Within the material below, locate the line with "def CFG_GEN_FROZEN (g" and the line with "def CFG_VER_NONE (i", then return those two lines and all lines between them, exactly as written.
= = =
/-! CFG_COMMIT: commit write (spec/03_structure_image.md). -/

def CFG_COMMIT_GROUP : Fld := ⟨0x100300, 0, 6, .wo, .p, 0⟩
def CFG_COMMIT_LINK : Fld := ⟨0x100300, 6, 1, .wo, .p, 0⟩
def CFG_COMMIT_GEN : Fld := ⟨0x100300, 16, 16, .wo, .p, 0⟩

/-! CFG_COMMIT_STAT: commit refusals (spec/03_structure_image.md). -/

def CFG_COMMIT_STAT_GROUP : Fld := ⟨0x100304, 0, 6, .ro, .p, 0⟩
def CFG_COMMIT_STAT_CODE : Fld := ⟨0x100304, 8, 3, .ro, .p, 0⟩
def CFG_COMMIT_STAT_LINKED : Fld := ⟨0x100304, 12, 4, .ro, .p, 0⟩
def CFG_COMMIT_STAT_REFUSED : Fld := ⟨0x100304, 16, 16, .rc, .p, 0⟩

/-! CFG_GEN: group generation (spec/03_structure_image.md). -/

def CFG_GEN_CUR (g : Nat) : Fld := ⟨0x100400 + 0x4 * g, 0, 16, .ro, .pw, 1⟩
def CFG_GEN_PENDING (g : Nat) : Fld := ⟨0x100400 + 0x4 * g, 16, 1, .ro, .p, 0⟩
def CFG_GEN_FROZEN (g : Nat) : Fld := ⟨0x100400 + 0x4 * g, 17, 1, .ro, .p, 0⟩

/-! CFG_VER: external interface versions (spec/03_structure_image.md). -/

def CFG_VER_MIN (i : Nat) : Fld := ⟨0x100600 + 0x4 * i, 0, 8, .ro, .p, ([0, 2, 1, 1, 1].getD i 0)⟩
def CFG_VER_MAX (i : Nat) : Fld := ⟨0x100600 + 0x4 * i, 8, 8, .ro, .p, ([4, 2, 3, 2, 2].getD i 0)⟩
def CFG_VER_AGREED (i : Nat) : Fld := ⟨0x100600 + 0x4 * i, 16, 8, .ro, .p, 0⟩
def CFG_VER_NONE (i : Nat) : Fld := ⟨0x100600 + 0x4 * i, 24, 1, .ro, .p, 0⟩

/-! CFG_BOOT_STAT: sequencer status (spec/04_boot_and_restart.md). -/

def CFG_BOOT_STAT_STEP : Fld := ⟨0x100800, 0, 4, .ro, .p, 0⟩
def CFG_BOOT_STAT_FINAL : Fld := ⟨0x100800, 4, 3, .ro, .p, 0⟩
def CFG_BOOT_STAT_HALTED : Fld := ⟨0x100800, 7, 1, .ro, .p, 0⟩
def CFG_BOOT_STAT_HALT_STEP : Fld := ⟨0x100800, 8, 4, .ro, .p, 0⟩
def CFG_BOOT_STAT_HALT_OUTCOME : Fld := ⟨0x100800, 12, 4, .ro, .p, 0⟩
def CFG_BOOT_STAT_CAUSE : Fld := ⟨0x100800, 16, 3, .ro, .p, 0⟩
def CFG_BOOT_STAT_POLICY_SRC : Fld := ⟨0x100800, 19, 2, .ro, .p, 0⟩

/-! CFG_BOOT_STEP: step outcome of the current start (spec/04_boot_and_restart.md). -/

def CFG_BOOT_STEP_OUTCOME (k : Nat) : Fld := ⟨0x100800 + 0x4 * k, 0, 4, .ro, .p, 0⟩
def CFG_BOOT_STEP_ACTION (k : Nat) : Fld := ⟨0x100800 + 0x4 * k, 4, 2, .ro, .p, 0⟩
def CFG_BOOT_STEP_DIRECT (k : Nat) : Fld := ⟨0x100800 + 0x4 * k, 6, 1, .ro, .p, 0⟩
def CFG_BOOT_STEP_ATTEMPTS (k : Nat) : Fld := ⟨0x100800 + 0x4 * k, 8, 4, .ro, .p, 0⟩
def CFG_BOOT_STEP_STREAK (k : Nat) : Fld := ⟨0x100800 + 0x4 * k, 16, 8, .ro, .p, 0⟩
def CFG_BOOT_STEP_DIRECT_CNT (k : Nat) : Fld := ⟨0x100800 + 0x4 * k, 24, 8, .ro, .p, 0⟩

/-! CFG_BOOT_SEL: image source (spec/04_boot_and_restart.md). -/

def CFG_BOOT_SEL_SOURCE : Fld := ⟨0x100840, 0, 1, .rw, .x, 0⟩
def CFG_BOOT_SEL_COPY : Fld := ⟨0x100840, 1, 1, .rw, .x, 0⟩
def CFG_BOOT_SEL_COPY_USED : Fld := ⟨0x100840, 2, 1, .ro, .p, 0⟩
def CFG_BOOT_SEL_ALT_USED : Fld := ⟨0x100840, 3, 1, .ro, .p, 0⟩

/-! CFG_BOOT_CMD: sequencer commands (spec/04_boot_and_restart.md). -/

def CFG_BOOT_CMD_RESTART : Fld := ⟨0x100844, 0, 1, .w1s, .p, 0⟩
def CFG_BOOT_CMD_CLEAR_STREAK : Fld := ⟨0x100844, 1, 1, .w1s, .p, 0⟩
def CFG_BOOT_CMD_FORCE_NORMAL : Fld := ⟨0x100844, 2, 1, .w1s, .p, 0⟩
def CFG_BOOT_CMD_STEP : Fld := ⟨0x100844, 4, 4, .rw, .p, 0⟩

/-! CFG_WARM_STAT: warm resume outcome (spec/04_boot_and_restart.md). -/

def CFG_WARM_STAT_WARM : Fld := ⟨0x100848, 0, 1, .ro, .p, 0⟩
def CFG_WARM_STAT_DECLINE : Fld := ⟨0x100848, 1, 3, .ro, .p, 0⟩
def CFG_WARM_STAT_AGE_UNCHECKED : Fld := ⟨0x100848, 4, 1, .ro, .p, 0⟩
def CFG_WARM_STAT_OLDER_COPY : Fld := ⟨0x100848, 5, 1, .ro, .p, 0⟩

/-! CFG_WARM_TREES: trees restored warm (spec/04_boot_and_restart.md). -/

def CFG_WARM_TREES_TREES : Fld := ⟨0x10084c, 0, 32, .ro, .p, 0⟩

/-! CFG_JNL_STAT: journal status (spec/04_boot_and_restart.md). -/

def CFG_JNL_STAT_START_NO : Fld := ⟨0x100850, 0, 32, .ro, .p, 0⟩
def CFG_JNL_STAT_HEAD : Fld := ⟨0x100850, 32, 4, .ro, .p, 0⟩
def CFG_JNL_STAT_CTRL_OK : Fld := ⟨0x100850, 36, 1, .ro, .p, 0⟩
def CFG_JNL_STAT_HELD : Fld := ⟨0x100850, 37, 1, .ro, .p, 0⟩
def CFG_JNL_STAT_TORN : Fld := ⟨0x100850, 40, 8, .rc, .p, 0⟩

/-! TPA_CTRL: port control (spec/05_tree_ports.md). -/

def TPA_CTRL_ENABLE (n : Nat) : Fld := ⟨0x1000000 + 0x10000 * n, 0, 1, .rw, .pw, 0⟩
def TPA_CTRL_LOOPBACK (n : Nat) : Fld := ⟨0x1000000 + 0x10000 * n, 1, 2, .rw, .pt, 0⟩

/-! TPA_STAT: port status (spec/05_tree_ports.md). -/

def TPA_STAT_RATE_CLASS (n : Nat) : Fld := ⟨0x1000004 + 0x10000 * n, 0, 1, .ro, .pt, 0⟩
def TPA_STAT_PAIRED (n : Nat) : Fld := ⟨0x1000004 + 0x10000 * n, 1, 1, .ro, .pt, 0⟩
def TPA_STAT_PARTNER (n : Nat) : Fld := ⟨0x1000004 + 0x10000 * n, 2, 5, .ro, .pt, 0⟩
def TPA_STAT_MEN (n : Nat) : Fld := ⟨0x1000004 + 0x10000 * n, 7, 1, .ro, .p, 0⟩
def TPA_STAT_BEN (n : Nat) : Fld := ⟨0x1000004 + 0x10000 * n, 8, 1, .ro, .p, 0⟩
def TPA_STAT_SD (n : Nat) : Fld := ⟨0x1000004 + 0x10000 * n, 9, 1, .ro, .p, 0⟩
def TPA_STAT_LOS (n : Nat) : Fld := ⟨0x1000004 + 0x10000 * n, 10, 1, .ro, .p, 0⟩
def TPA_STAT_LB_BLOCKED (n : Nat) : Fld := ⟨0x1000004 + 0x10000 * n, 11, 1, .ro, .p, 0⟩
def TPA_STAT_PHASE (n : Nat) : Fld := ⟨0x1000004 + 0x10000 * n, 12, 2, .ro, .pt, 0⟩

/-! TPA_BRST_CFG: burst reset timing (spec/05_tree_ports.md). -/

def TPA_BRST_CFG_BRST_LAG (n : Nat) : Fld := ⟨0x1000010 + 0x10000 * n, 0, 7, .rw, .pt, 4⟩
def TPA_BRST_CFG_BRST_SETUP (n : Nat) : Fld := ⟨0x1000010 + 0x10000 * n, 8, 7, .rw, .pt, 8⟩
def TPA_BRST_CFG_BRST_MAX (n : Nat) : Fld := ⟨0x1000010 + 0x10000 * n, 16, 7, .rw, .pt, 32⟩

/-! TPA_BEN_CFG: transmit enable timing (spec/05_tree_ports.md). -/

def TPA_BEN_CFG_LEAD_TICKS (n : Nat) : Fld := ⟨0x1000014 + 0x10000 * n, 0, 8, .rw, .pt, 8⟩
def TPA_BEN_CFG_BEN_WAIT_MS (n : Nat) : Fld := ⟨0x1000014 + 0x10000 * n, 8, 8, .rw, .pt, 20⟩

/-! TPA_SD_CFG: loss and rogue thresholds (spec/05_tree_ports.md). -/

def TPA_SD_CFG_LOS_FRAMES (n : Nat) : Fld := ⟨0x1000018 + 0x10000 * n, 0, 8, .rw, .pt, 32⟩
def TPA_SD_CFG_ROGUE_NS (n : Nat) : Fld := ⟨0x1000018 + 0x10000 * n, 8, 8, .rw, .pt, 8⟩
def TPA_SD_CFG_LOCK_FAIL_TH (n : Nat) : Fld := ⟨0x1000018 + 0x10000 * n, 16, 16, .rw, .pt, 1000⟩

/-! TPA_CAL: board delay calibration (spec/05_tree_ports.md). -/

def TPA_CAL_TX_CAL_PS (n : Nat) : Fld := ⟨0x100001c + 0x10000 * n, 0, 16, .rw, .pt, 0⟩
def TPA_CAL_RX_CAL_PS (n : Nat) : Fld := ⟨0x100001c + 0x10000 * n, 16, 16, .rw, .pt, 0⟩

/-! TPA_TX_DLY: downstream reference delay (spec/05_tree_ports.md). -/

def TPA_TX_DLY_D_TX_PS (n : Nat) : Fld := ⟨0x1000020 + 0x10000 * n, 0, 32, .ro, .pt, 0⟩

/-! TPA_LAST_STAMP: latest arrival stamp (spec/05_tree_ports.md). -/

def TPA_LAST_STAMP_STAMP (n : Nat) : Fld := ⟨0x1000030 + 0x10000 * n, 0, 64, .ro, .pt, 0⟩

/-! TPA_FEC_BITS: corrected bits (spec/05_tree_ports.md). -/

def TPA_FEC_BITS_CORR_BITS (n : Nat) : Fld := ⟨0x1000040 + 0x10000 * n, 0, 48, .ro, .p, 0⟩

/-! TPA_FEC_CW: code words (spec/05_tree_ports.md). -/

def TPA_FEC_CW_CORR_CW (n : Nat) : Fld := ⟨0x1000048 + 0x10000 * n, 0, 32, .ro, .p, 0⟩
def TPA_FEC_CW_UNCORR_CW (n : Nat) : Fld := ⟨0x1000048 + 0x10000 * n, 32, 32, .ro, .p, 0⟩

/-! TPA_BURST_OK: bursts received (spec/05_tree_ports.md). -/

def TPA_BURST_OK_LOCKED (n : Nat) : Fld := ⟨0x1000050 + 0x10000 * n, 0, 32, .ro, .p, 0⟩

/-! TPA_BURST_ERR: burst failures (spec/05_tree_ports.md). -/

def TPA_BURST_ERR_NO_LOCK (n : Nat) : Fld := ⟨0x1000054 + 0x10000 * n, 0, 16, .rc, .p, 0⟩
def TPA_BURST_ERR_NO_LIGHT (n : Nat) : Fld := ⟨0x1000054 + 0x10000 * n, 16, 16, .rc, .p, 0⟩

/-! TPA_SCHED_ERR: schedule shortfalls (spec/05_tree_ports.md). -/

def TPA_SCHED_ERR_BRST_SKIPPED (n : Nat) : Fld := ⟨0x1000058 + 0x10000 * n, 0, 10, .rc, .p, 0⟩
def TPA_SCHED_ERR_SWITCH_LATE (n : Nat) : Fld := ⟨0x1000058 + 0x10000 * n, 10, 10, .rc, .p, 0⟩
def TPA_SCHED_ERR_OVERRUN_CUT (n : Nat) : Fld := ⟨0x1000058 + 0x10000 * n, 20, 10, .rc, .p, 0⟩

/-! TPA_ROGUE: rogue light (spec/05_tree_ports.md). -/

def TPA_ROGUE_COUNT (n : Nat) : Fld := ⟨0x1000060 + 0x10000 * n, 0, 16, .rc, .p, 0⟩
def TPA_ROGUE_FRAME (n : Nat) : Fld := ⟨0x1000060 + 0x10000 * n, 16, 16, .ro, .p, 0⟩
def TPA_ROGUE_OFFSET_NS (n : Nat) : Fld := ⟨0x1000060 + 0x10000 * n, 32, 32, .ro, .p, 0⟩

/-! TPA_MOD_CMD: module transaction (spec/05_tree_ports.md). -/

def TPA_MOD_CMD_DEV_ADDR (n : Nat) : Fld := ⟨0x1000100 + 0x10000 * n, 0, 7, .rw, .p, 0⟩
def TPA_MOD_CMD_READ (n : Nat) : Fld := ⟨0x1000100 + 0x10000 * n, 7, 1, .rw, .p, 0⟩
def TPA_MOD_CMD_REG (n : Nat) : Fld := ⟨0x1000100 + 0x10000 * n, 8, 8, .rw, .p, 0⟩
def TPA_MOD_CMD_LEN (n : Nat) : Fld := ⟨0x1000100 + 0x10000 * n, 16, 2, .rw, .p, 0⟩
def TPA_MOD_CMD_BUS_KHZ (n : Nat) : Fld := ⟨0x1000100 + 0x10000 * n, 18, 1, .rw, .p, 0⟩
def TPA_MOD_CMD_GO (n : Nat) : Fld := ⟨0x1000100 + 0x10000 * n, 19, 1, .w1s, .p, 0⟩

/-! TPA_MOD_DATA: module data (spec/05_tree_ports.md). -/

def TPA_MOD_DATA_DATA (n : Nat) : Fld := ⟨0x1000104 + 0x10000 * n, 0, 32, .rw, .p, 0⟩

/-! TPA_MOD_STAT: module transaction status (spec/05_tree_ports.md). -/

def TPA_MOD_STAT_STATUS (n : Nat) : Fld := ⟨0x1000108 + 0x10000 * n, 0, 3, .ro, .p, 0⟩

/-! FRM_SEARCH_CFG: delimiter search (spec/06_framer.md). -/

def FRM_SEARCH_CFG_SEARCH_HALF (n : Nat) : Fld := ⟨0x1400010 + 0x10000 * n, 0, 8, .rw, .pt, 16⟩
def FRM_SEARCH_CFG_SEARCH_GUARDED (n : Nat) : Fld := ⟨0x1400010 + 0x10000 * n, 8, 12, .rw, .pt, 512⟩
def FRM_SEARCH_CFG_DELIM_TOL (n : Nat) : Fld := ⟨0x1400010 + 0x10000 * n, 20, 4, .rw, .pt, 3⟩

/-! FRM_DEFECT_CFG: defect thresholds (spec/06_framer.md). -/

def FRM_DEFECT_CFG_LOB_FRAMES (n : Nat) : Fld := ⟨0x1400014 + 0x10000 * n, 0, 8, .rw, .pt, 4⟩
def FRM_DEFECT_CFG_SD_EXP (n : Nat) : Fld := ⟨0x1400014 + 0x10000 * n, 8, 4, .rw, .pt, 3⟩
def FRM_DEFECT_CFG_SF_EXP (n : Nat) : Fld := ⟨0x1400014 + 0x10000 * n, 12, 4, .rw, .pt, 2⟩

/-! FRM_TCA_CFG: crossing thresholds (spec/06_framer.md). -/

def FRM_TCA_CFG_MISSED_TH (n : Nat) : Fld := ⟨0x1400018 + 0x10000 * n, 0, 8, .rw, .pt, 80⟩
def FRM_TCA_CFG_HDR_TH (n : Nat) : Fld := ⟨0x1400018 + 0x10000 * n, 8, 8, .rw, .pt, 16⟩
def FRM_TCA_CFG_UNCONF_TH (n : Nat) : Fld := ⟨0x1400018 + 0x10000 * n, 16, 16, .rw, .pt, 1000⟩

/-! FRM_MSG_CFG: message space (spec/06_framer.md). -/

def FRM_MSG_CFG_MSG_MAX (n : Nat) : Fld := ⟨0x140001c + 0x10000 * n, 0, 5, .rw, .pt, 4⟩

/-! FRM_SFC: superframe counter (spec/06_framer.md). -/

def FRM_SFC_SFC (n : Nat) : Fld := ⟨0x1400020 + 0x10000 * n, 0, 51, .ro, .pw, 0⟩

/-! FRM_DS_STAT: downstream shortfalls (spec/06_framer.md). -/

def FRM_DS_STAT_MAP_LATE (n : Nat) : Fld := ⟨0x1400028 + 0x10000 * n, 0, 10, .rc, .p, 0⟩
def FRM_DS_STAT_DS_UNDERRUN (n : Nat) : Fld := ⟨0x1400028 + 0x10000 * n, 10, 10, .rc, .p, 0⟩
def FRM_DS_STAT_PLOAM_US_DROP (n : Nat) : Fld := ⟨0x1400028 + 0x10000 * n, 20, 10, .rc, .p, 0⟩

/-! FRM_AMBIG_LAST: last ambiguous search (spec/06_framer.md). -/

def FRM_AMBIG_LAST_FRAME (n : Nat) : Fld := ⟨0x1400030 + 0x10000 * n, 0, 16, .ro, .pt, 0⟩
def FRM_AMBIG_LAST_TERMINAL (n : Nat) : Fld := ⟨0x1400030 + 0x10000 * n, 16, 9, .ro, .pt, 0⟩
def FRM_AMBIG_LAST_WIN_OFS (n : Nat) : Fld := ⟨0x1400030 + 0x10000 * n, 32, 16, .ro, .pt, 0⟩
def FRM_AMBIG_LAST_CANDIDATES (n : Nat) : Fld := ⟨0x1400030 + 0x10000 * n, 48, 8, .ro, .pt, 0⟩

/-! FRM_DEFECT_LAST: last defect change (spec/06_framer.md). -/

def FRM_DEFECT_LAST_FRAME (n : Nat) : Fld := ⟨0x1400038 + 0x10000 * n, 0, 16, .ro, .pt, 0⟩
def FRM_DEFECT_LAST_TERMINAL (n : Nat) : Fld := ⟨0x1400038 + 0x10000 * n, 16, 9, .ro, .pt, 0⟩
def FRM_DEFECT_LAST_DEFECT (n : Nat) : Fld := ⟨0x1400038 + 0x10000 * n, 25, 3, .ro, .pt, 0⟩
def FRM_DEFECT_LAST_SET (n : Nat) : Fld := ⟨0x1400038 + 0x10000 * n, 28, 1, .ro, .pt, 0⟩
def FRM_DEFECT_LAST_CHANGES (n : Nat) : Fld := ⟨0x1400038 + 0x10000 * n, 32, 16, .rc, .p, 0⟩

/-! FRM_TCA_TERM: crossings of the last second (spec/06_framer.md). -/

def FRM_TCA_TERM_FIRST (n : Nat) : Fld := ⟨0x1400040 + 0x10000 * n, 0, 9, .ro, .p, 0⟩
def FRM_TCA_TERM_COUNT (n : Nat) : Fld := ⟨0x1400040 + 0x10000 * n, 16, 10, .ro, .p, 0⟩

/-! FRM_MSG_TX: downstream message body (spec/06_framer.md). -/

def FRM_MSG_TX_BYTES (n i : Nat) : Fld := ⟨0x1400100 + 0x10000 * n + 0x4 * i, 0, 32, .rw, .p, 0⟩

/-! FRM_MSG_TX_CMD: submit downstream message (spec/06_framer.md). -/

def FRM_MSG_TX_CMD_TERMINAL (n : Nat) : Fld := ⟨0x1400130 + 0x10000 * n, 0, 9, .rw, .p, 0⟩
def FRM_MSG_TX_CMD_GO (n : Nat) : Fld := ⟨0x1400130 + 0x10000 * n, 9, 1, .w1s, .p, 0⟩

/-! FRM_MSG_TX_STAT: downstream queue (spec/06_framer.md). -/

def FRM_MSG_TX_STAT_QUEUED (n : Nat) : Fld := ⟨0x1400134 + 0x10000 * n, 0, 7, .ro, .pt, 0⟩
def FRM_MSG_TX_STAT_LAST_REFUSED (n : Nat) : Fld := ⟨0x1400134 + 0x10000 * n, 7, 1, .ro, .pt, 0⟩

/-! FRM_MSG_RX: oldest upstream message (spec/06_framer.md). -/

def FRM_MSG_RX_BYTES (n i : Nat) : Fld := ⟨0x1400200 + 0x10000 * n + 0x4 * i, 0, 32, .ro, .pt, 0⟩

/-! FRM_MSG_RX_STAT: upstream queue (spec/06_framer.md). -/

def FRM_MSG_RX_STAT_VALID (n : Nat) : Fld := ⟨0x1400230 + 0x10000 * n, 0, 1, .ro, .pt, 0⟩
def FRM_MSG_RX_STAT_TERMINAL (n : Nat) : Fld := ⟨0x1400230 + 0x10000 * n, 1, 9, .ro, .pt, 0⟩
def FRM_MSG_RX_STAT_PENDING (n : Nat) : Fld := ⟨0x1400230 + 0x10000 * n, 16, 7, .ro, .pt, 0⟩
= = =
Solution to this task
def CFG_GEN_FROZEN (g : Nat) : Fld := ⟨0x100400 + 0x4 * g, 17, 1, .ro, .p, 0⟩

/-! CFG_VER: external interface versions (spec/03_structure_image.md). -/

def CFG_VER_MIN (i : Nat) : Fld := ⟨0x100600 + 0x4 * i, 0, 8, .ro, .p, ([0, 2, 1, 1, 1].getD i 0)⟩
def CFG_VER_MAX (i : Nat) : Fld := ⟨0x100600 + 0x4 * i, 8, 8, .ro, .p, ([4, 2, 3, 2, 2].getD i 0)⟩
def CFG_VER_AGREED (i : Nat) : Fld := ⟨0x100600 + 0x4 * i, 16, 8, .ro, .p, 0⟩
def CFG_VER_NONE (i : Nat) : Fld := ⟨0x100600 + 0x4 * i, 24, 1, .ro, .p, 0⟩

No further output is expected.